I’ve always enjoyed eating out by myself and just sitting at the table looking around at my fellow diners (not staring) and eavesdropping (not obviously). I also check out how dirty or clean the restaurant is, how it’s decorated, etc. I like doing lots of things by myself: Starbucks, movies, dinner. It’s great, because you get to see what you want, eat what you want, you’re not on anybody’s schedule but your own (unless you made reservations, and even then I’m often about 20 minutes late, no biggie).

While I’m out, even though I’m alone, most of the time I’m open to brief conversations. If people seem like they want to talk to me, that’s cool. Talking to older people is my favorite. Least fave is guys who seem to want to put the moves on. Since it’s sometimes hard to tell with those guys, it can be tiresome to be polite. However most of the time, for the most part, people are very nice.

Sometimes, It depends on where I’m eating. If it is somewhat private, I usually bring something to read, like a book or a magazine. If it is very public, I get self-consous and don’t bring anything

I do all my reading on PDA so it’s ultra-convenient for me to read anywhere. If I set it to autoscroll, I can even read while I’m eating with both hands.

A book and a pen. Always not books as I go along, on the front inside covers. Library books, I jot notes down on the back of the replaceable leaf on the inside back cover where they stamp the return date.

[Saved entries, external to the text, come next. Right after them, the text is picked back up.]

-- ==== Sys2Proof/Machine/Takeover.lean ====
section
/-! DEFINITION. The takeover at a tick boundary (R344 to R347): resumed sparge of a ready standby, and the fresh start of one that is not ready. -/

namespace Sys2Proof.Machine

/-- The record index at which a die of a scope resumes, from the copied progress; the start for a scope that opened after the copy (R340, R344). Log 139 [DEDUCED]. -/
def progressOf (c : StateCopy) (sc : Scope) (die : Nat) : Option Nat :=
  if c.tick < sc.opened then some 0
  else (c.progress.find? fun p => p.pipe == sc.pipe && p.tickScope == sc.tickScope && p.tick == sc.tick && p.die == die).map (·.next)

/-- A scope with its readers at the copied progress: a die that is not listed has finished. Records before it count as sent (R235, R241). Log 139 [DEDUCED]. -/
def Scope.resume (c : StateCopy) (sc : Scope) : Scope :=
  let at_ (d : Nat) : Nat := (progressOf c sc d).getD sc.list.length
  let readers : List Reader := sc.readers.map fun rd => match sc.nextOf rd.die (at_ rd.die) with
    | some n => { die := rd.die, next := n }
    | none => { die := rd.die, done := true }
  let sent := ((sc.list.zipIdx).filter fun (r, i) => decide (i < at_ r.die)).length
  { sc with readers := readers, sent := sent, resent := true, ended := false }

/-- Sparge resumes from SPARGE_PROGRESS; scopes that the active had finished are closed (R241, R344 step 5). -/
def State.resumeSparge (s : State) (c : StateCopy) : State :=
  { s with data := { s.data with scopes := (s.data.scopes.filter (inProgress c)).map (Scope.resume c) } }

/-- Unsent records of the scopes in progress are dropped and counted (R241, R345). -/
def State.dropSparge (s : State) (c : StateCopy) : State :=
  let later := s.data.scopes.filter fun sc => decide (c.tick < sc.opened)
  let keys := dedup ((c.progress.map fun p => (p.pipe, p.tickScope, p.tick)) ++ later.map fun sc => (sc.pipe, sc.tickScope, sc.tick))
  keys.foldl (fun s (pipe, tickScope, tick) =>
    let e := (s.pipeAt pipe tick).getD (s.cfg.pipes.getD pipe {})
    let s1 := s.openScope pipe (s.cfg.dataHandle pipe) e tickScope tick (e.bankAt tick) []
    match s1.scopeOf pipe tickScope with
    | some sc =>
      let listed := c.progress.any fun p => p.pipe == pipe && p.tickScope == tickScope && p.tick == tick
      (s1.setScope (Scope.resume c (if listed then { sc with opened := 0 } else sc))).closeScope pipe tickScope
    | none => s1) { s with data := { s.data with scopes := [] } }

/-- The gain word with which an input's channel goes on: the latest copied, or GAIN_INIT (R345). -/
def State.copiedGain (s : State) (pipe input ch : Nat) (c : IngestCfg) : Word :=
  ((s.twin.gainWords.find? fun g => g.pipe == pipe && g.input == input && g.channel == ch).map (·.word)).getD c.gainInit

/-- The chain with which an input starts at grain `g` for tick `t`: the tables loaded for it and the changes to come stay (R345). -/
def coldChain (cs : List Chain) (pipe : Nat) (c : IngestCfg) (x : InputEntry) (t g : Nat) (gains : List GainState) : Chain :=
  let old := match cs.find? fun k => k.pipe == pipe && k.input == x.input && k.finish.isNone with
    | some k => k.move t
    | none => newChain pipe c x t
  Chain.restart { old with die := x.die, cfg := c, prior := [], start := g, next := g, startTick := t, gains := gains, buffer := [], ahead := [], outs := []
                           stopped := false, gapStart := none, silent := false } g

/-- The chains of an INGEST pipe restart at the first grain boundary after `m`; their TURN frames begin with tick m + 1 (R345, log 39 [DEDUCED]). -/
def State.coldChains (s : State) (m i : Nat) : State :=
  let e := (s.pipeAt i m).getD (s.cfg.pipes.getD i {})
  match e.cfg with
  | .ingest c =>
    if m < e.startTick then s
    else
      let g := m * c.samplesPerTick + c.gristPerOut
      let cs := e.inputs.foldl (fun cs x =>
        let gains : List GainState := (List.range c.chCount).map fun ch => { word := s.copiedGain i x.input (c.chFirst + ch) c, loads := [m + 1] }
        cs ++ [coldChain s.data.chains i c x (m + 1) g gains]) (s.data.chains.filter (·.pipe != i))
      { s with data := { s.data with chains := cs } }
  | _ => s

/-- The ticks up to `t` of the integration that a CORR pipe accumulates at tick `t` count as MISSING for every input and channel (R44, R345). -/
def State.coldCounts (s : State) (i t : Nat) : State :=
  match s.pipeAt i t with
  | none => s
  | some e =>
    let c := e.cfg.corrCfg
    if e.cfg.kind ≠ 2 then s
    else
      let bank := e.bankAt t
      let first := e.startTick + e.integration t * max e.cfg.k 1
      let lost := (t + 1 - first) * c.m * 2 ^ c.tLog2
      let new : List InputCount := (List.range c.chCount).flatMap fun k => c.inputList.map fun x =>
        { pipe := i, bank := bank, channel := c.chFirst + k, input := x, missing := lost }
      { s with data := { s.data with counts := (s.data.counts.filter fun x => !(x.pipe == i && x.bank == bank)) ++ new } }

/-- The mashes of the ticks `first` to `last` of a detected BEAM pipe, all MISSING (R345). -/
def State.lostMashes (s : State) (e : PipeEntry) (pipe first last : Nat) : List BeamMash :=
  let b := e.cfg.beamCfg
  (List.range (last + 1 - first)).flatMap fun k => (List.range b.chCount).flatMap fun l => (List.range b.m).map fun mash =>
    { pipe := pipe, die := finishDie (s.cfgAt (first + k)) e (b.chFirst + l) mash, tick := first + k, channel := b.chFirst + l, mash := mash
      missing := b.inputCount * 2 ^ b.tLog2, dets := List.replicate (b.runsPerMash * b.beams) 0 }

/-- What a BEAM pipe holds at a takeover that was not ready: nothing but the missing ticks of its open integration. -/
def State.coldBeam (s : State) (m i : Nat) : State :=
  match s.pipeAt i (m - 1) with
  | none => s
  | some e =>
    let b := e.cfg.beamCfg
    if e.cfg.kind ≠ 3 then s
    else
      let released := m - (if b.contribCount = 0 then 3 else 4)
      let first := e.startTick + e.integration released * max b.k 1
      let bank := if b.detected ∧ e.startTick + 1 ≤ released then s.lostMashes e i first (released - 1) else []
      { s with data := { s.data with
          cells := s.data.cells.filter (·.pipe != i), contribs := s.data.contribs.filter (·.pipe != i), finished := s.data.finished.filter (·.pipe != i)
          detBank := (s.data.detBank.filter (·.pipe != i)) ++ bank } }

/-- Ingest, turn writer and tiles start at `m`: ticks m and earlier are not accumulated (R345). Log 39 [DEDUCED]. -/
def State.coldStart (s : State) (m : Nat) : State :=
  let live := s.cfg.indices [1, 2, 3]
  let s1 := { s with data := { s.data with turn := [], tiles := [], held := [], repairs := [], digests := [] } }
  let s2 := live.foldl (fun s i => ((s.coldChains m i).coldCounts i (m - 2)).coldCounts i (m - 1)) s1
  (live.foldl (fun s i => s.coldBeam m i) s2).modTwin fun t => { t with accumulateFrom := m + 1 }

/-- Lane sparing copies that the active had confirmed go on, for those that held them there and those that this package heard (R274, R344 step 4). -/
def State.resumeCopies (s : State) (c : StateCopy) : State :=
  c.spareCopies.foldl (fun s (l, hs) => s.modSpareTx (dieOfLane l) fun y =>
    let own := if y.lane = some l then y.holders else []
    { y with lane := some l, copying := true, confirmed := true, holders := own ++ hs.filter fun h => !own.any (·.1 == h.1) }) s

/-- The configuration lease as it came with the copy (R340, R378). -/
def State.inheritLease (s : State) (c : StateCopy) : State :=
  { s with lease := { owner := c.lockOwner, address := c.lockAddress, leftMs := c.leaseLeftMs, fullMs := c.leaseLeftMs, staged := c.staged
                      inherited := c.lockOwner.isSome } }

/-- Causes of TWIN_TAKEOVER beside those of R336: 0 missing heartbeats, 6 a switch (log 33 [DESIGN CHOICE]). -/
def switchCause : Nat := 6

/-- The takeover at step 2 of boundary `m` by a standby that was `ready` when it was declared or agreed (R344, R345): the claim is taken and announced; the rest that
waits for the ANNOUNCE follows it. Log 33 [DESIGN CHOICE]. -/
def State.takeover (s : State) (cause m : Nat) (ready : Bool) : State :=
  let copy := s.twin.copy.getD {}
  let (ok, s1) := s.takeRole .active
  let cleared (t : Twin) : Twin := { t with declared := none, switchAt := none, windows := [], seen := {}, wasReady := false, inSync := true, reloading := false }
  if !ok then s1.modTwin cleared
  else
    let s2 := s1.modTwin fun t => { cleared t with takeovers := rcAdd 32 t.takeovers 1, takeoverWait := some (cause, m, ready), driveDue := decide (cause = switchCause) }
    let s3 := (s2.inheritLease copy).resumeCopies copy
    if ready then s3.resumeSparge copy else (s3.dropSparge copy).coldStart m

/-- The ANNOUNCE of a claim has been sent whole: the outputs are driven, frames may leave, and a takeover is reported (R344 steps 2 to 6). After a switch the
outputs wait for the old active's boundary (R347). -/
def State.announced (s : State) : State :=
  let s1 := s.modTwin fun t => { t with announceDue := false, takeoverWait := none }
  match s.twin.takeoverWait with
  | none => s1
  | some (cause, m, ready) =>
    (if s.twin.driveDue then s1 else s1.drivePins true).raise 0x0505 0xFF
      (leBytes 1 cause ++ leBytes 6 m ++ leBytes 4 s.twin.claim ++ leBytes 1 (nat01 ready))

end Sys2Proof.Machine
end

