-- ==== Sys2Proof/Machine/Schedule.lean ====
section
/-! DEFINITION. The tile scheduler: what a work window owes and the order in which it is dealt (R59 step 6, R158, R193), column slots and the replay row
buffer (R67, R164, R411), the replay reserve (R62, R63), dumps, replays and strips (R161 to R169, R195), and the end of the window (R64). -/

namespace Sys2Proof.Machine

/-! ### What a window owes, in order (R158, R193) -/

/-- The pipes of a kind that the present window works, each as it stands for the tick in work (R57). -/
def State.workPipes (s : State) (kind : Nat) : List (Nat × PipeEntry) :=
  (s.cfg.indices [kind]).filterMap fun i => (s.pipeAt i s.workTick).map fun e => (i, e)

/-- Tile positions of a channel mash on a die (R158). -/
def dumpItems (die ch mash : Nat) (x : Nat × PipeEntry) : List WorkItem :=
  let c := x.2.cfg.corrCfg
  if c.worksMash die ch mash then (List.range c.pCorr).map fun q => .dump { pipe := x.1, die := die, channel := ch, mash := mash, tp := q } else []

/-- Strips of a channel mash on a die: ascending beam block, then ascending strip (R193). -/
def stripItems (cfg : PackageCfg) (die ch mash : Nat) (x : Nat × PipeEntry) : List WorkItem :=
  let b := x.2.cfg.beamCfg
  if formsOn cfg x.2 die ch mash then
    (List.range b.blocks).flatMap fun k => (List.range b.strips).map fun t =>
      .strip { pipe := x.1, die := die, channel := ch, mash := mash, block := k, strip := t }
  else []

/-- Everything the present window owes on a die: channels ascending, their mashes ascending, in each the block jobs' tile positions and then the strips
(R158, R193). Pipes that share a channel take turns by pipe. Log 147 [DESIGN CHOICE]. -/
def State.workOrder (s : State) (die : Nat) : List WorkItem :=
  if s.noWindow then []
  else
    let corr := s.workPipes 2
    let beam := s.workPipes 3
    let chans := sortBy id (dedup ((corr.flatMap fun x => (List.range x.2.cfg.corrCfg.chCount).map (x.2.cfg.corrCfg.chFirst + ·)) ++
      beam.flatMap fun x => (List.range x.2.cfg.beamCfg.chCount).map (x.2.cfg.beamCfg.chFirst + ·)))
    let mashes := ((corr ++ beam).map fun x => x.2.cfg.m).foldl max 0
    chans.flatMap fun ch => (List.range mashes).flatMap fun j =>
      corr.flatMap (dumpItems die ch j) ++ beam.flatMap (stripItems (s.cfgAt s.workTick) die ch j)

/-- The item has reached the tun, or its strip is written, sent or lost. -/
def State.finishedItem (s : State) : WorkItem → Bool
  | .dump d => (s.die d.die).done.contains (DumpRef.key d)
  | .strip d =>
    let r := (s.contrib d.pipe ownStrips d.die s.workSlot d.channel d.mash).getD {}
    r.cells.contains (StripRef.number d) || r.lost.contains (StripRef.number d)

/-- What the present window still owes on a die. -/
def State.owed (s : State) (die : Nat) : List WorkItem := (s.workOrder die).filter fun x => !s.finishedItem x

/-! ### Replays and the reserve (R62, R63, R195) -/

/-- The item that a queued replay runs again. -/
def Replay.item (r : Replay) : WorkItem :=
  match r.strip with
  | some d => .strip d
  | none => .dump r.ref

/-- Cost of a strip's replay in tile-cycles (R193, R195). -/
def State.stripCost (s : State) (e : PipeEntry) (die : Nat) : Nat :=
  wOf e.cfg.beamCfg.sampleMode * gBeam (s.cfgAt s.workTick) e e.cfg.beamCfg die * 256

/-- Cost of a piece of work in tile-cycles, replayed (R62, R195). -/
def State.itemCost (s : State) : WorkItem → Nat
  | .dump d => ((s.corrAt d).map fun e => e.cfg.corrCfg.replayCost).getD 0
  | .strip d => ((s.beamAt d.pipe d.die d.channel d.mash).map fun e => s.stripCost e d.die).getD 0

/-- The reserve cannot take a replay: the tile position is written to full scale, a strip is not written (R63, R169, R195). -/
def State.shortOf (s : State) : WorkItem → State
  | .dump d => match s.corrAt d with
    | some e => s.writeFull e d
    | none => s
  | .strip d => match s.beamAt d.pipe d.die d.channel d.mash with
    | some e => s.stripLost e d
    | none => s

/-! ### Column slots and the replay row buffer (R67, R164, R411) -/

/-- The column group and the row group of a tile position, and its row tile. -/
def CorrCfg.groupsAt (c : CorrCfg) (d : DumpRef) : Option (StagedGroup × StagedGroup × Nat) :=
  (c.place d.tp).map fun (job, i, _) =>
    let g : StagedGroup := { pipe := d.pipe, channel := d.channel, mash := d.mash }
    ({ g with group := job.col }, { g with group := job.row }, i)

/-- The column group that an item reads from its slot. -/
def State.columnOf (s : State) : WorkItem → Option StagedGroup
  | .dump d => (s.corrAt d).bind fun e => (e.cfg.corrCfg.groupsAt d).map (·.1)
  | .strip _ => none

/-- Groups that stand in the column slots. -/
def Slots.groups (x : Slots) : List StagedGroup := x.col.toList ++ x.row.toList

/-- A new job may take its slots: none of the groups that leave is the column group of a replay that has not started, or of a position in work, which may
still come to be replayed (R164). Log 163 [DEDUCED]. -/
def State.slotFree (s : State) (die : Nat) (new : Slots) : Bool :=
  let w := s.die die
  let held := (w.replays.map Replay.item ++ w.busy.map (·.item)).filterMap s.columnOf
  w.slots.groups.all fun g => new.groups.contains g || !held.contains g

/-- Row tiles that the replay row buffer of 4 MiB holds (R411). -/
def CorrCfg.rowTileCount (c : CorrCfg) : Nat := 2 ^ 22 / (64 * 2 ^ c.tLog2 * modeBytes c.sampleMode)

/-- A row tile enters the replay row buffer; of a full one, a row tile leaves that the spec does not name: a free value (R164, log 1 [DESIGN CHOICE]). -/
def State.keepRow (s : State) (die cap : Nat) (r : RowTile) : State :=
  let l := (s.die die).rowTiles
  if l.contains r || cap == 0 then s
  else if l.length < cap then s.modDie die fun w => { w with rowTiles := w.rowTiles ++ [r] }
  else
    let (v, s1) := s.fresh
    s1.modDie die fun w => { w with rowTiles := w.rowTiles.eraseIdx (v % w.rowTiles.length) ++ [r] }

/-- What a tile position takes from staging as it starts: a new one its job's slots, with its row tile kept for replays; a replay its row tile, fetched
again when the buffer no longer holds it (R67, R164). -/
def State.stageFor (s : State) (d : DumpRef) (replay : Bool) : State :=
  match s.corrAt d with
  | none => s
  | some e =>
    let c := e.cfg.corrCfg
    match c.groupsAt d with
    | none => s
    | some (col, row, i) =>
      let r : RowTile := { group := row, row := i }
      let s1 :=
        if !replay then s.modDie d.die fun w => { w with slots := (w.slots.stage c.whole col row).1 }
        else if (s.die d.die).rowTiles.contains r then s
        else s.modCorr d.pipe d.die fun k => { k with replayRefetch := rcAdd 32 k.replayRefetch 1 }
      s1.keepRow d.die c.rowTileCount r

/-! ### Dealing (R158, R162 to R164) -/

/-- A logical tile is free: mapped, not found faulty in this window, and without work (R158, R162, R163). -/
def DieWork.tileFree (w : DieWork) (tile : Nat) : Bool := w.tileRuns tile && !w.busy.any (·.tile == tile)

/-- The lowest-numbered free logical tile (R158). -/
def DieWork.freeTile (w : DieWork) : Option Nat := (List.range 128).find? w.tileFree

/-- The logical tile that PIN_TILES gives a tile position (R158). Log 147 [DESIGN CHOICE]. -/
def State.pinnedTile (s : State) : WorkItem → Option Nat
  | .dump d => (s.corrAt d).bind fun e => if e.cfg.corrCfg.pinTiles then some (d.tp % 128) else none
  | .strip _ => none

/-- Puts an item to work on a tile; `r` is the replay it comes from. -/
def State.startItem (s : State) (die tile : Nat) (x : WorkItem) (r : Option Replay) : State :=
  let s1 := match x with
    | .dump d => s.stageFor d r.isSome
    | .strip _ => s
  s1.modDie die fun w => { w with busy := w.busy ++ [{ tile := tile, item := x, replay := r }] }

I always have at least one book in my purse so I have access to interesting reading material a lot of the time. I like to read while waiting. I read in lines at various shops, before a movie or concert starts, at the doctor’s office, at restaurants, and sometimes even at traffic lights. I always slip a book in my golf bag because inevitably there’s some idiot in front us who takes forever to finish the hole. I don’t have a problem carrying on a conversation combined with intermittent reading. One of my favorite memories is spending an winter afternoon in our cabin with friends all lounging on each other and reading. I love to read!

I just moved recently, and one of the things I miss most about my old neighborhood is that we had a preponderance of outdoor cafe’s and bistro type places, perfect for spending away a lazy hour or two reading and relaxing outdoors. I didn’t have many days off when I could take advantage of them, but when I could spare the time sitting at one of the outdoor tables with a good book and some good eats was one sure way to put me in a high spirits for the rest of the day. Unfortunately my new neighborhood doesn’t have many places like that within walking distance, and somehow it just isn’t the same getting in my car and diving there.

I try to keep a book with me at all times, because you never know when you are gonna get stuck somewhere with nothing to do.